• _AIM OF THE EXERCISE_: From the line below that contains "9 and 8, and" to the line that contains "results := s.results ++ [.flag (!answerAt s 0)]", repeat every line exactly, both ends included, and nothing else.

============

/-- What each primitive puts on the bus (R104), by the definitions of R43, which the spec marks as general knowledge, when SCL
and SDA stand as R102 and R157 leave them and whatever DIR_SWITCH_EFFECTIVE is: START and RESTART one START condition, STOP one
STOP condition, the byte engine none. That the slave releases SDA throughout is R103's premise ("with the slave releasing
SDA"), which R104 is derived from and does not repeat; that it is R104's as well is the model's reading (DEDUCED, log entry
21). -/
def Obligations.PrimitiveBusConditions : Prop :=
  ∀ (eff : Bool) (i : Instr) (s t : State) (byte : Byte) (ack : Bool), linesOk s → exec i s = .next t →
    ∃ es, t.trace = s.trace ++ es ∧
      (i = .start → conditions eff s.pins es = [.startCondition]) ∧
      (i = .restart → conditions eff s.pins es = [.startCondition]) ∧
      (i = .stop → conditions eff s.pins es = [.stopCondition]) ∧
      (i = .waitAck → conditions eff s.pins es = []) ∧
      (i = .writeByte byte → conditions eff s.pins es = []) ∧
      (i = .readByte → conditions eff s.pins es = []) ∧
      (i = .sendAckOrNack ack → conditions eff s.pins es = [])

/-- The definitions of R43 (which the spec marks as general knowledge), for every level the slave drives (R41, R42): between
two moments with SCL at 1 there is a START condition exactly when SDA falls, a STOP condition exactly when it rises, and
none exactly when it does not change; with SCL at 0 at either moment there is none. A rise of SCL gives one data bit, the
SDA line level, and no other move does. -/
def Obligations.LineChangesAreConditions : Prop :=
  ∀ (eff : Bool) (a b : Bus) (x : BusMove),
    (b.sda eff = (b.slave && (b.pins.sdaOut || (eff && decide (b.pins.sdaDir = .input))))) ∧
    (conditionBetween eff a b = [.startCondition] ↔
      a.pins.sclOut = true ∧ b.pins.sclOut = true ∧ a.sda eff = true ∧ b.sda eff = false) ∧
    (conditionBetween eff a b = [.stopCondition] ↔
      a.pins.sclOut = true ∧ b.pins.sclOut = true ∧ a.sda eff = false ∧ b.sda eff = true) ∧
    (conditionBetween eff a b = [] ↔
      (a.pins.sclOut = true → b.pins.sclOut = true → a.sda eff = b.sda eff)) ∧
    (dataBits eff a [x] = if x = .block (.sclSet true) ∧ a.pins.sclOut = false then [a.sda eff] else [])

/-- The data bits on the wire (R51, R107 to R110, R115), on a held bus with SCL low, whatever DIR_SWITCH_EFFECTIVE is, by the
definitions of R43, which the spec marks as general knowledge. THE MODEL'S CHOICE (log entry 21) is the timing of the slave
(`answered`): it drives each answer before its clock rises and releases SDA after that clock falls, so it moves SDA only while
SCL is 0. With such a slave WRITE_BYTE shows the byte, bit 7 first, and then the acknowledge; READ_BYTE the eight samples;
WAIT_ACK its sample; SEND_ACK_OR_NACK a 0 for ACK and the latch for NACK. That no bit changes while SCL is 1, so that there is
no condition, and that every sample is the SDA line level, hold of that slave only; R31 leaves the answers free. -/
def Obligations.DataBitsOnTheWire : Prop :=
  ∀ (eff : Bool) (i : Instr) (s t : State), linesOk s → exec i s = .next t →
    ∃ es, t.trace = s.trace ++ es ∧
      let bits := dataBits eff ⟨s.pins, true⟩ (answered es)
      let steady := conditionsOn eff ⟨s.pins, true⟩ (answered es) = [] ∧
        samplesLine eff ⟨s.pins, true⟩ (answered es) = true
      (∀ byte, i = .writeByte byte → bits = msbFirst byte ++ [answerAt s 0] ∧ steady) ∧
      (i = .readByte → bits = answersFrom s 0 8 ∧ steady) ∧
      (i = .waitAck → bits = [answerAt s 0] ∧ steady) ∧
      (∀ ack, i = .sendAckOrNack ack → bits = [if ack then false else s.pins.sdaOut] ∧ steady)

/-! ### The address phase -/

/-- The address bytes on the wire (R69, R70, R71): a 7-bit address and R/W; the prefix 11110, address bits 9 and 8, and
R/W 0; address bits 7 to 0. -/
def Obligations.AddressBytesOnTheWire : Prop :=
  ∀ (p : Params) (m : Msg),
    (m.addr ≤ 0x7F → (addrByte7 p m).toNat = 2 * m.addr + (if isRead p m then 1 else 0)) ∧
    (addrByteHi m).toNat = 0xF0 + 2 * (m.addr / 256 % 4) ∧
    ((addrByteHi m) ||| 0x01#8).toNat = 0xF0 + 2 * (m.addr / 256 % 4) + 1 ∧
    (addrByteLo m).toNat = m.addr % 256

/-- SEND_ADDR (R121, R122): one attempt when there is no retry left or the first attempt is acknowledged; after a NACK
with a retry left, Stop, one delay unit, Start, and the second and last attempt. -/
def Obligations.SendAddrRetriesOnce : Prop :=
  ∀ (s : State) (byte : Byte) (rlim : BitVec 1),
    (encode (.sendAddr byte rlim)).word = BitVec.ofNat 16 (byte.toNat * 256 + 8 + rlim.toNat * 32) ∧
    (s.bus = .busHeld → (rlim = 0#1 ∨ answerAt s 0 = false) → exec (.sendAddr byte rlim) s = .next { drawn 1 s with
      pins := { sclOut := false, sdaOut := true, sdaDir := .input }
      dp := { s.dp with shift := byte, bitcnt := 0#4, ackf := !answerAt s 0, tries := 0#1 }
      seq := .ready
      trace := s.trace ++ writeByteEvents (half s.us) byte (answerAt s 0)
      results := s.results ++ [.flag (!answerAt s 0)] }) ∧
    (s.bus = .busHeld → rlim = 1#1 → answerAt s 0 = true → exec (.sendAddr byte rlim) s = .next { drawn 2 s with
      pins := { sclOut := false, sdaOut := true, sdaDir := .input }
      dp := { s.dp with shift := byte, bitcnt := 0#4, ackf := !answerAt s 1, tries := 1#1 }
      seq := .ready
      trace := s.trace ++ writeByteEvents (half s.us) byte true ++ stopEvents s.us ++ [.delay s.us] ++
        startEvents (half s.us) ++ writeByteEvents (half s.us) byte (answerAt s 1)
      results := s.results ++ [.flag (!answerAt s 1)] }) ∧
    (s.bus = .idle → exec (.sendAddr byte rlim) s = .refused (.refuse .busState { s with refused := true }))

/-- ADDR_PHASE of a well-formed descriptor on a held bus completes (R125 to R127): the 7-bit form sends one address byte;
the 10-bit form sends the first byte, then, unless its NACK is unmasked, the second, then for a READ and unless the second's
NACK is unmasked, a Restart and the first byte with its low bit set. The result is false on the first unmasked NACK and
true otherwise. With IGNORE_NACK the retry limit is 0 (R37), so each byte is tried once. -/
def Obligations.AddrPhaseSendsTheAddress : Prop :=
  ∀ (s : State) (m : Msg), s.bus = .busHeld → checkMsg s.par m = none →
    let ign := ignoreNack s.par m
    let r : BitVec 1 := if ign then 0#1 else 1#1
    ∃ (t : State) (ok : Bool) (es : List Event), exec (.addrPhase m) s = .next t ∧
      t.trace = s.trace ++ es ∧ t.results = s.results ++ [.flag ok] ∧ t.seq = .ready ∧
      (is10bit s.par m = false →
        es = sendAddrEvents s 0 (addrByte7 s.par m) r ∧ ok = (addrAck s 0 r || ign)) ∧
      (is10bit s.par m = true → addrAck s 0 r = false → ign = false →
        es = sendAddrEvents s 0 (addrByteHi m) r ∧ ok = false) ∧
      (is10bit s.par m = true → (addrAck s 0 r || ign) = true →
        let k := attempts s 0 r
        let es2 := sendAddrEvents s 0 (addrByteHi m) r ++ writeByteEvents (half s.us) (addrByteLo m) (answerAt s k)
        let ok2 := !answerAt s k || ign
        (ok2 = false → es = es2 ∧ ok = false) ∧
        (ok2 = true → isRead s.par m = false → es = es2 ∧ ok = true) ∧
        (ok2 = true → isRead s.par m = true →
          es = es2 ++ restartEvents (half s.us) ++ sendAddrEvents s (k + 1) (addrByteHi m ||| 0x01#8) r ∧
          ok = (addrAck s (k + 1) r || ign)))

/-- What ADDR_PHASE leaves unchanged: buffers, bus, engine state, lock, the byte counts, `I` and `RESULT`, the setting;
SCL is low at its end (R102, R125). -/
def Obligations.AddrPhaseFrame : Prop :=
  ∀ (s t : State) (m : Msg), exec (.addrPhase m) s = .next t →
    SameSetting s t ∧ t.callbacks = s.callbacks ∧ t.frames = s.frames ∧ t.mem = s.mem ∧ t.bus = s.bus ∧ t.eng = s.eng ∧
      t.locked = s.locked ∧ t.pins.sclOut = false ∧
      t.dp.bytes = s.dp.bytes ∧ t.dp.remain = s.dp.remain ∧ t.dp.i = s.dp.i ∧ t.dp.result = s.dp.result ∧
      (∀ a, Memory.read t.mem a = Memory.read s.mem a)

/-! ### Descriptor checks -/

/-- An operation that takes descriptors refuses before its first event when one of them is ill-formed (R38): a flags bit
outside the named flags, a 7-bit address above 0x7F, or a length above 0 with a null or too short buffer. A list operation
checks every descriptor of its list. TRANSFER, and so each wrapper (R162 to R165), does so on a held bus as well, before
BUS_STATE: that is the model's reading (log entry 13) of R160's pseudocode, which checks before XFER, against the general order
of R183. -/
def Obligations.IllFormedDescriptorIsRefused : Prop :=
  ∀ (s : State) (m : Msg) (ms : List Msg) (cap : CapHandle),
    ((∃ k, m.flags.testBit k = true ∧ s.par.allFlags.testBit k = false) ∨
      (is10bit s.par m = false ∧ 0x7F < m.addr) ∨
      (0 < m.len ∧ (m.buf = none ∨ ∃ b, m.buf = some b ∧ b.size < m.len))) →
    m ∈ ms →
    ∃ r1 r2, (r1 = .badFlags ∨ r1 = .badAddr7 ∨ r1 = .badBuf) ∧ (r2 = .badFlags ∨ r2 = .badAddr7 ∨ r2 = .badBuf) ∧
      (s.bus = .busHeld →
        exec (.addrPhase m) s = .refused (.refuse r1 { s with refused := true }) ∧
        exec (.sendBytes m) s = .refused (.refuse r1 { s with refused := true }) ∧
        exec (.recvBytes m) s = .refused (.refuse r1 { s with refused := true })) ∧
      (s.bus = .idle → exec (.xfer ms) s = .refused (.refuse r2 { s with refused := true })) ∧
      exec (.transfer cap ms) s = .refused (.refuse r2 { s with refused := true })

/-- The order of the refusals of an operation that takes one descriptor (R183): BUS_STATE, then BAD_FLAGS, BAD_ADDR7,
BAD_BUF, then DIR_MISMATCH. A descriptor that fails none of the three tests of R38 passes the check; so does a list of which
every descriptor passes; and the first of a list to fail gives the list's reason (R38, R183). -/
def Obligations.RefusalOrder : Prop :=
  ∀ (s : State) (m : Msg),
    let refused (r : Reason) : Host.Outcome State Fault Refusal := .refused (.refuse r { s with refused := true })
    let namedOnly := ∀ k, m.flags.testBit k = true → s.par.allFlags.testBit k = true
    let addrOk := is10bit s.par m = true ∨ m.addr ≤ 0x7F
    (s.bus = .idle →
      exec (.addrPhase m) s = refused .busState ∧ exec (.sendBytes m) s = refused .busState ∧
        exec (.recvBytes m) s = refused .busState) ∧
    (s.bus = .busHeld → ∀ r, checkMsg s.par m = some r →
      exec (.addrPhase m) s = refused r ∧ exec (.sendBytes m) s = refused r ∧ exec (.recvBytes m) s = refused r) ∧
    (s.bus = .busHeld → checkMsg s.par m = none → isRead s.par m = true → exec (.sendBytes m) s = refused .dirMismatch) ∧
    (s.bus = .busHeld → checkMsg s.par m = none → isRead s.par m = false → exec (.recvBytes m) s = refused .dirMismatch) ∧
    ((∃ k, m.flags.testBit k = true ∧ s.par.allFlags.testBit k = false) → checkMsg s.par m = some .badFlags) ∧
    (namedOnly → is10bit s.par m = false → 0x7F < m.addr → checkMsg s.par m = some .badAddr7) ∧
    (namedOnly → addrOk → 0 < m.len → (m.buf = none ∨ ∃ b, m.buf = some b ∧ b.size < m.len) →
      checkMsg s.par m = some .badBuf) ∧
    (namedOnly → addrOk → (m.len = 0 ∨ ∃ b, m.buf = some b ∧ m.len ≤ b.size) → checkMsg s.par m = none) ∧
    (∀ ms, (∀ x ∈ ms, checkMsg s.par x = none) → checkMsgs s.par ms = none) ∧
    (∀ pre post r, (∀ x ∈ pre, checkMsg s.par x = none) → checkMsg s.par m = some r →
      checkMsgs s.par (pre ++ m :: post) = some r)

/-! ### The data phases -/

/-- SEND_BYTES of a WRITE descriptor (R143, R144) when no unmasked NACK comes: every byte is read, sent and counted, in
ascending order, and the result is LEN. Nothing else changes but SDA, SCL and the byte engine's registers. -/
def Obligations.SendBytesSendsAll : Prop :=
  ∀ (s : State) (m : Msg), s.bus = .busHeld → checkMsg s.par m = none → isRead s.par m = false →
    (ignoreNack s.par m = true ∨ ∀ j < m.len, answerAt s j = false) →
    ∃ t, exec (.sendBytes m) s = .next t ∧ SameSetting s t ∧ t.callbacks = s.callbacks ∧ t.frames = s.frames ∧
      t.trace = s.trace ++ (List.range m.len).flatMap (fun j =>
        .memRead (cellAddr m j) (Memory.read s.mem (cellAddr m j)) ::
          writeByteEvents (half s.us) (Memory.read s.mem (cellAddr m j)) (answerAt s j)) ∧
      t.results = s.results ++ [.count m.len] ∧ t.dp.bytes = m.len ∧ t.dp.remain = 0 ∧
      t.mem = s.mem ∧ t.bus = s.bus ∧ t.eng = s.eng ∧ t.locked = s.locked ∧ t.seq = .ready ∧
      t.sdaIn = s.sdaIn.drop m.len ∧ t.draws = s.draws + m.len ∧
      t.dp.addr1 = s.dp.addr1 ∧ t.dp.addr2 = s.dp.addr2 ∧ t.dp.rlim = s.dp.rlim ∧ t.dp.tries = s.dp.tries ∧
      t.dp.i = s.dp.i ∧ t.dp.result = s.dp.result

============

• _RESULT_:
/-- The address bytes on the wire (R69, R70, R71): a 7-bit address and R/W; the prefix 11110, address bits 9 and 8, and
R/W 0; address bits 7 to 0. -/
def Obligations.AddressBytesOnTheWire : Prop :=
  ∀ (p : Params) (m : Msg),
    (m.addr ≤ 0x7F → (addrByte7 p m).toNat = 2 * m.addr + (if isRead p m then 1 else 0)) ∧
    (addrByteHi m).toNat = 0xF0 + 2 * (m.addr / 256 % 4) ∧
    ((addrByteHi m) ||| 0x01#8).toNat = 0xF0 + 2 * (m.addr / 256 % 4) + 1 ∧
    (addrByteLo m).toNat = m.addr % 256

/-- SEND_ADDR (R121, R122): one attempt when there is no retry left or the first attempt is acknowledged; after a NACK
with a retry left, Stop, one delay unit, Start, and the second and last attempt. -/
def Obligations.SendAddrRetriesOnce : Prop :=
  ∀ (s : State) (byte : Byte) (rlim : BitVec 1),
    (encode (.sendAddr byte rlim)).word = BitVec.ofNat 16 (byte.toNat * 256 + 8 + rlim.toNat * 32) ∧
    (s.bus = .busHeld → (rlim = 0#1 ∨ answerAt s 0 = false) → exec (.sendAddr byte rlim) s = .next { drawn 1 s with
      pins := { sclOut := false, sdaOut := true, sdaDir := .input }
      dp := { s.dp with shift := byte, bitcnt := 0#4, ackf := !answerAt s 0, tries := 0#1 }
      seq := .ready
      trace := s.trace ++ writeByteEvents (half s.us) byte (answerAt s 0)
      results := s.results ++ [.flag (!answerAt s 0)] }) ∧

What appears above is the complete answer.